Python 3.3 has taken steps to cure the UTF-16 curse by using UTF-8 internally (kinda), but Java/Windows/Javascript/etc are beyond redemption.

Ewwwwww gross:

$ nodejs -e 'console.log("\ud83d\udca9")'
💩

Much better:

$ perl -CAS -E 'say "\x{1f4a9}"'
💩

UTF-8

UCS-2 can't even represent all of unicode, and UTF-16 has numerous issues. One of which is that it can contain ␀ bytes and therefore don't play well with C APIs that use ␀ bytes as string terminators, for example in file/directory names.

UTF-8 was developed as a solution to this problem. In fact, it was originally called FSS-UTF (File System Safe UCS Transformation Format).

No ␀ bytes
ASCII compatible
No "byte order marks" needed
Self-synchronising
Invented by Ken Thompson on a napkin in a restaurant

Over-long UTF-8

For security it's important to validate that UTF-8 is valid. A naive UTF-8 parser could allow multiple representations for a single character. All but the shortest representations are called "over-long" and are illegal UTF-8.

Classic example is a web-server that checks for the string /.. pre-decoding. If UTF-8 wasn't properly validated then the string /%c0%ae. might decode to the bad string, but pass through the check.
Java stuff often uses "modified" UTF-8 where the ␀ byte is encoded as C0 80
You used to be able to see CGI source code by download /file.cgi%00. After they fixed it, on some web-servers you could still see it with /file.cgi%c0%80

Varicode

You can jump to any byte in UTF-8 encoded text and scan forward to find the next byte that starts with 0 or 11 bits: This is the start of a new character.

In amateur radio there is an encoding called Varicode which is self-synchronising at the bit-level:

UTF-8 is variable bytes per character, Varicode is variable bits
More common characters get shorter codes, just like morse code. Space (U+0020) is 1 bit long: 1. e (U+0065) is 11. ^ (U+005E) is 1010111111
No code can contain the bit sequence 00 because this is the character separator

Fibonacci codes

How do you generate codes that don't contain a 00 (or 11) bit sequence? With the Fibonacci sequence of course (did you think it was just for recursion homework? 😁)

Suppose we want the code for 17. Pick the largest fibbonaci number ≤ 17 and subtract this number. Repeat until remainder is 0:

	1	2	3	5	8	13	21
×	1	0	1	0	0	1
Σ	1		3			13		= 17

This sequence is 100101. Fibonacci sequences will never contain the bit-string 11. If you want sequences that can contain 11 but never contain 111 there is the less-commonly known Tribonacci sequence (see the N-bonacci family).

Combining Characters

So if we don't do silly things like operate on UTF-16 surrogates, and we understand synchronising boundaries like in UTF-8 then at least we can avoid truncating in the middle of characters right? Not so fast…

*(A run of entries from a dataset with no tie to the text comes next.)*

-- ==== Sys2Proof/Machine/Samples.lean ====
section
/-! DEFINITION. The sample-set pipeline (chapter 15, R324 to R331, R333). -/
namespace Sys2Proof.Machine
open Sys2Proof

/-! ### Bytes of an object (R324, R331) -/

/-- `n` bytes within one tile of object `k`, read from its copy or its home. -/
def State.objPiece (s : State) (k off n symbols : Nat) : State × Except Nat (List Byte) :=
  let o := s.obj k
  let s := s.countBytes n 0
  if o.host then (s.countBytes 0 n).plainRead (o.hostBase + off) n symbols
  else match s.readTile (if o.place = 1 then .copy k (off / 4096) else .home k (off / 4096)) symbols with
    | (s, .ok p) => (s, .ok ((p.drop (off % 4096)).take n))
    | (s, .error e) => (s, .error e)

/-- `n` bytes of object `k` from `off`, tile by tile; `fuel` bounds the tiles. -/
def State.objRead (k symbols : Nat) : Nat → Nat → Nat → State → State × Except Nat (List Byte)
  | 0, _, _, s => (s, .ok [])
  | fuel + 1, off, n, s =>
    if n = 0 then (s, .ok [])
    else
      let m := min n (4096 - off % 4096)
      match s.objPiece k off m symbols with
      | (s, .error e) => (s, .error e)
      | (s, .ok a) =>
        match State.objRead k 0 fuel (off + m) (n - m) s with
        | (s, .ok b) => (s, .ok (a ++ b))
        | (s, .error e) => (s, .error e)

/-- `n` bytes of object `k` from `off`; none beyond its end. -/
def State.objBytes (s : State) (k off n symbols : Nat) : State × Except Nat (List Byte) :=
  if (s.obj k).tiles * 4096 < off + n then (s, .error 0) else State.objRead k symbols (n / 4096 + 2) off n s

/-- Bytes stored within one tile of object `k`. -/
def State.objStorePiece (s : State) (k off : Nat) (bs : List Byte) : State :=
  let o := s.obj k
  let s := s.countBytes bs.length 0
  if o.host then ((s.countBytes 0 bs.length).plainWrite (o.hostBase + off) bs).1
  else
    let i := off / 4096
    let (s, e) := s.mergeTile (if o.place = 1 then .copy k i else .home k i) (off % 4096) bs 0
    if o.place = 1 ∧ e = Option.none then
      s.modObj k (fun y => { y with dirty := if y.dirty.contains i then y.dirty else y.dirty ++ [i] })
    else s

/-- Bytes stored in object `k` from `off`, tile by tile, none beyond its end. -/
def State.objStore (s : State) (k off : Nat) (bs : List Byte) : State :=
  let bs := bs.take ((s.obj k).tiles * 4096 - off)
  let first := off / 4096
  if bs.isEmpty then s
  else forRange ((off + bs.length - 1) / 4096 + 1 - first) s (fun s j =>
    let lo := max off ((first + j) * 4096)
    let hi := min (off + bs.length) ((first + j + 1) * 4096)
    s.objStorePiece k lo ((bs.drop (lo - off)).take (hi - lo)))
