/-- R326, R327, R330, R331: a set is enabled for an owner that is STOPPED, BLOCKED, READY or RUNNING where its descriptor passes the
checks, from its cursor on, else it stays disabled with an error; its next sample is copied from the cache, decoded or failed, and
the set then looks for the one after; its batch waits for room in the ring of the owner, and when it is written the set goes on or,
at the end of an epoch without CONTINUE, is done. -/
def Obligations.SampleSets : Prop := ∀ (s : State) (e : Fin 8),
  let failed (err : Nat) (t : State) : Prop := thas t.sets e.val = false ∧ t.rn (Reg.IPL_SET_STATUS e.val) = err * 2 ^ 8
    ∧ t.rb Reg.IPL_EVT 2 = true ∧ t.rb (Reg.IPL_SET_CTRL e.val) 0 = false
  let x := s.theSet e.val
  (∀ i v, s.reaches i (Reg.IPL_SET_CTRL e.val) → Completes (.setEnable i e v) s fun t =>
    let u := (s.storeReg (decide (i = .kernel)) (Reg.IPL_SET_CTRL e.val) v.toNat).setRf (Reg.IPL_SET_CTRL e.val) 2 1 0
    let owner := fld v.toNat 16 7
    let fit := (s.ctx owner).state = .stopped ∨ (s.ctx owner).state = .blocked ∨ (s.ctx owner).state = .ready
      ∨ (s.ctx owner).state = .running
    (bitOf v.toNat 0 = false → thas t.sets e.val = false ∧ (thas s.sets e.val = true → t.rn (Reg.IPL_SET_STATUS e.val) = 0))
      ∧ (bitOf v.toNat 0 = true → thas s.sets e.val = true → t.sets = s.sets)
      ∧ (bitOf v.toNat 0 = true → thas s.sets e.val = false → ¬ fit → failed 5 t)
      ∧ (bitOf v.toNat 0 = true → thas s.sets e.val = false → fit →
          match (u.readSet e.val owner).2 with
          | .error err => failed err t
          | .ok d => failed 4 t ∨ (thas t.sets e.val = true ∧ (t.theSet e.val).owner = owner ∧ (t.theSet e.val).samples = []
              ∧ d.cursor ≤ (t.theSet e.val).index ∧ (t.theSet e.val).ready = decide (d.n ≤ (t.theSet e.val).index)))
      ∧ ChangesOnly [.fresh, .epoch, .bus, .regs, .written, .mem, .lost, .badLines, .evr, .ddr, .pages, .tiers, .sets] s t)
  ∧ (∀ rows corrupt symbols, s.running 8 = true → thas s.sets e.val = true → x.ready = false →
    Completes (.sampleDecodeDone e rows corrupt symbols) s fun t =>
      (x.gone = true → failed 5 t)
      ∧ (x.gone = false → match s.readSet e.val x.owner with
          | (_, .error err) => failed err t
          | (u, .ok d) =>
            (∀ image, (u.cached d (perm x.index d.n d.seed d.epoch)).2 = some image →
              t.rn (Reg.IPL_SET_HITS e.val) = satAdd32 (s.rn (Reg.IPL_SET_HITS e.val)) 1
                ∧ (thas t.sets e.val = true → (t.theSet e.val).samples = x.samples ++ [(perm x.index d.n d.seed d.epoch, image)]))
            ∧ (thas t.sets e.val = false → failed 4 t)
            ∧ (thas t.sets e.val = true → (t.theSet e.val).owner = x.owner ∧ x.index + 1 ≤ (t.theSet e.val).index
                ∧ ((t.theSet e.val).samples = x.samples
                    ∨ ∃ image, (t.theSet e.val).samples = x.samples ++ [(perm x.index d.n d.seed d.epoch, image)])
                ∧ (t.theSet e.val).ready
                    = (decide (d.b ≤ (t.theSet e.val).samples.length) || decide (d.n ≤ (t.theSet e.val).index))))
      ∧ ChangesOnly [.fresh, .epoch, .regs, .mem, .lost, .badLines, .evr, .ddr, .pages, .tiers, .sets] s t)
  ∧ (s.running 8 = true → thas s.sets e.val = true → x.ready = true →
    Completes (.batchWrite e) s fun t =>
      (x.gone = true → failed 5 t)
      ∧ (x.gone = false → match s.readSet e.val x.owner with
          | (_, .error err) => failed err t
          | (u, .ok d) =>
            ((d.batch + 1) % d.outSlots = s.rf (Reg.IPL_SET_ACK e.val) 0 4 → t.sets = s.sets)
            ∧ ((d.batch + 1) % d.outSlots ≠ s.rf (Reg.IPL_SET_ACK e.val) 0 4 →
                ((u.badBits d).2 = none → failed 4 t)
                ∧ ((u.badBits d).2 ≠ none → t.rb Reg.IPL_EVT 0 = true
                    ∧ (d.n ≤ x.index → s.rb (Reg.IPL_SET_CTRL e.val) 1 = false → thas t.sets e.val = false
                        ∧ t.rb (Reg.IPL_SET_STATUS e.val) 1 = true ∧ t.rb Reg.IPL_EVT 1 = true)
                    ∧ (x.index < d.n ∨ s.rb (Reg.IPL_SET_CTRL e.val) 1 = true →
                        thas t.sets e.val = true → (t.theSet e.val).samples = [] ∧ (t.theSet e.val).owner = x.owner))))
      ∧ ChangesOnly [.fresh, .epoch, .regs, .mem, .lost, .badLines, .evr, .groves, .ctxs, .ddr, .pages, .tiers, .sets] s t)
  ∧ (∀ i v, s.reaches i (Reg.IPL_SET_ACK e.val) → Completes (.iplSetAck i e v) s fun t =>
      t.rf (Reg.IPL_SET_ACK e.val) 0 4 = fld v.toNat 0 4 ∧ SameRegsBut (fun k => k = Reg.IPL_SET_ACK e.val) s t ∧ ChangesOnly [.bus,
        .regs, .written, .evr] s t)

/-! ### Vilva -/

/-- R336, R337: the link's retry. A numbered flit in order is taken, whatever its type, and acknowledged by an IDLE; one out of order,
or with a bad CRC, changes no port and is answered with a NAK; an IDLE acknowledges; kept flits are sent again, and an eighth
replay without an acknowledgement asks for the reset of the port's domain. A flit of a reserved type is counted in VIL_DISCARDS. -/
def Obligations.LinkRetry : Prop := ∀ (s : State) (p : Fin 2) (f : Flit), s.portLive p.val = true →
  let numbered := [Instr.flitWrite p f, .flitReadReq p f, .flitReadData p f, .flitHello p f, .flitRing p f, .flitStatus p f,
    .flitTick p f, .reservedFlit p 8 f]
  let idle (ack : Nat) (nak : Bool) : Nat × Nat × Flit := (p.val, 0, { flitZero with ack := ack, nak := nak })
  (∀ c ∈ numbered, f.seq % 4096 = ((s.port p.val).rxSeq + 1) % 4096 → Completes c s fun t =>
    (t.port p.val).rxSeq = f.seq % 4096 ∧ t.vil.sent.head? = some (idle (f.seq % 4096) false))
  ∧ (∀ c ∈ numbered, f.seq % 4096 ≠ ((s.port p.val).rxSeq + 1) % 4096 → Completes c s fun t =>
    t.vil.ports = s.vil.ports ∧ t.vil.sent.head? = some (idle (s.port p.val).rxSeq true)
      ∧ SameRegsBut (fun k => k = Reg.VIL_TX_FLITS_LO p.val ∨ k = Reg.VIL_TX_FLITS_HI p.val) s t ∧ ChangesOnly [.regs, .vil] s t)
  ∧ (∀ good, Completes (.badFlit p good f) s fun t =>
    t.vil.ports = s.vil.ports ∧ t.vil.sent.head? = some (idle (s.port p.val).rxSeq true)
      ∧ t.rn (Reg.VIL_CRC_ERRORS p.val)
          = (if good then s.rn (Reg.VIL_CRC_ERRORS p.val) else satAdd32 (s.rn (Reg.VIL_CRC_ERRORS p.val)) 1) ∧ ChangesOnly [.regs,
            .vil] s t)
  ∧ (Completes (.flitIdle p f) s fun t => t.r64 (Reg.VIL_RX_FLITS_LO p.val) = (s.r64 (Reg.VIL_RX_FLITS_LO p.val) + 1) % 2 ^ 64
      ∧ (t.port p.val).unacked = afterAck f.ack (s.port p.val).unacked ∧ (t.port p.val).rxSeq = (s.port p.val).rxSeq ∧ ChangesOnly
        [.regs, .domains, .vil] s t)
  ∧ (∀ type, f.seq % 4096 = ((s.port p.val).rxSeq + 1) % 4096 → Completes (.reservedFlit p type f) s fun t =>
      t.rn (Reg.VIL_DISCARDS p.val) = satAdd32 (s.rn (Reg.VIL_DISCARDS p.val)) 1
        ∧ (t.port p.val).unacked = afterAck f.ack (s.port p.val).unacked ∧ ChangesOnly [.regs, .domains, .vil] s t)
  ∧ (Completes (.replayTimeout p) s fun t => (t.port p.val).unacked = (s.port p.val).unacked
      ∧ ((s.port p.val).unacked = [] → t = s)
      ∧ ((s.port p.val).unacked ≠ [] → (s.port p.val).replays < 8 → (t.port p.val).replays = (s.port p.val).replays + 1
          ∧ t.rn (Reg.VIL_REPLAYS p.val) = satAdd32 (s.rn (Reg.VIL_REPLAYS p.val)) (s.port p.val).unacked.length
          ∧ t.rb (Reg.VIL_EVT p.val) 6 = true)
      ∧ ((s.port p.val).unacked ≠ [] → 8 ≤ (s.port p.val).replays → t.rb (Reg.VIL_EVT p.val) 1 = true
          ∧ (t.dom (6 + p.val)).requests = (s.dom (6 + p.val)).requests ++ [{ requester := 3 }])
      ∧ ChangesOnly [.regs, .domains, .vil] s t)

Unicode has a concept of "combining" characters (actually combining code-points). They are modifier code-points that change the previous code-point in some way.

For example, the U+0301 code point adds an acute accent:

  "ne\x{301}e"' : née

Truncating after the second code-point would drop the accent which is a serious corruption of text in some languages.

Combining Characters: Thai

In English we think of accents as decorative fluff, but they are fundamental to the encoding of some languages such as Thai:

\x{E19} : น
N — "the"
"\x{E19}\x{E35}" : นี
Nī — "nice"
"\x{E19}\x{E35}\x{E49}" : นี้
Nī̂ — "this"

Combining Characters: Misc

Unicode 8 will introduce combining characters to change the skin colours of emoji:

→

Normalisation Forms

To complicate things more, often there are multiple representations for the same character (often because a combined character was present in an encoding Unicode provides round-tripping for).

In Normalisation Form Composed (NFC), é is represented as the single code-point U+00E9
In Normalisation Form Composed (NFD), é is represented with the combining character sequence "e" followed by U+301
Vast majority of unicode in the wild is in NFC
For some reason, OS X thought it would be a good idea to expose NFD to users of its filesystem.

Combining Grapheme Joiner

By the way, if you want to prevent a combining mark from composing even under NFC, there's a character for that:

use Unicode::Normalize;

say Dumper(NFC("e\x{34f}\x{301}"));

## $VAR1 = "e\x{34f}\x{301}";

The Combining Grapheme Joiner isn't actually a joiner, more like a separator
Also prevents the re-ordering of combining marks — don't ask

How many bytes can a char take up?

Technically no limit to number of combining characters
UAX-15 recommends a limit of 30
Largest "legitimate" use is Tibetan character with 8 combining marks

Extended Grapheme Clusters

So what is a "character" in unicode? Byte? No. Unicode works at a higher level than bytes. Code-point? No. Code-points can combine together to make single letters.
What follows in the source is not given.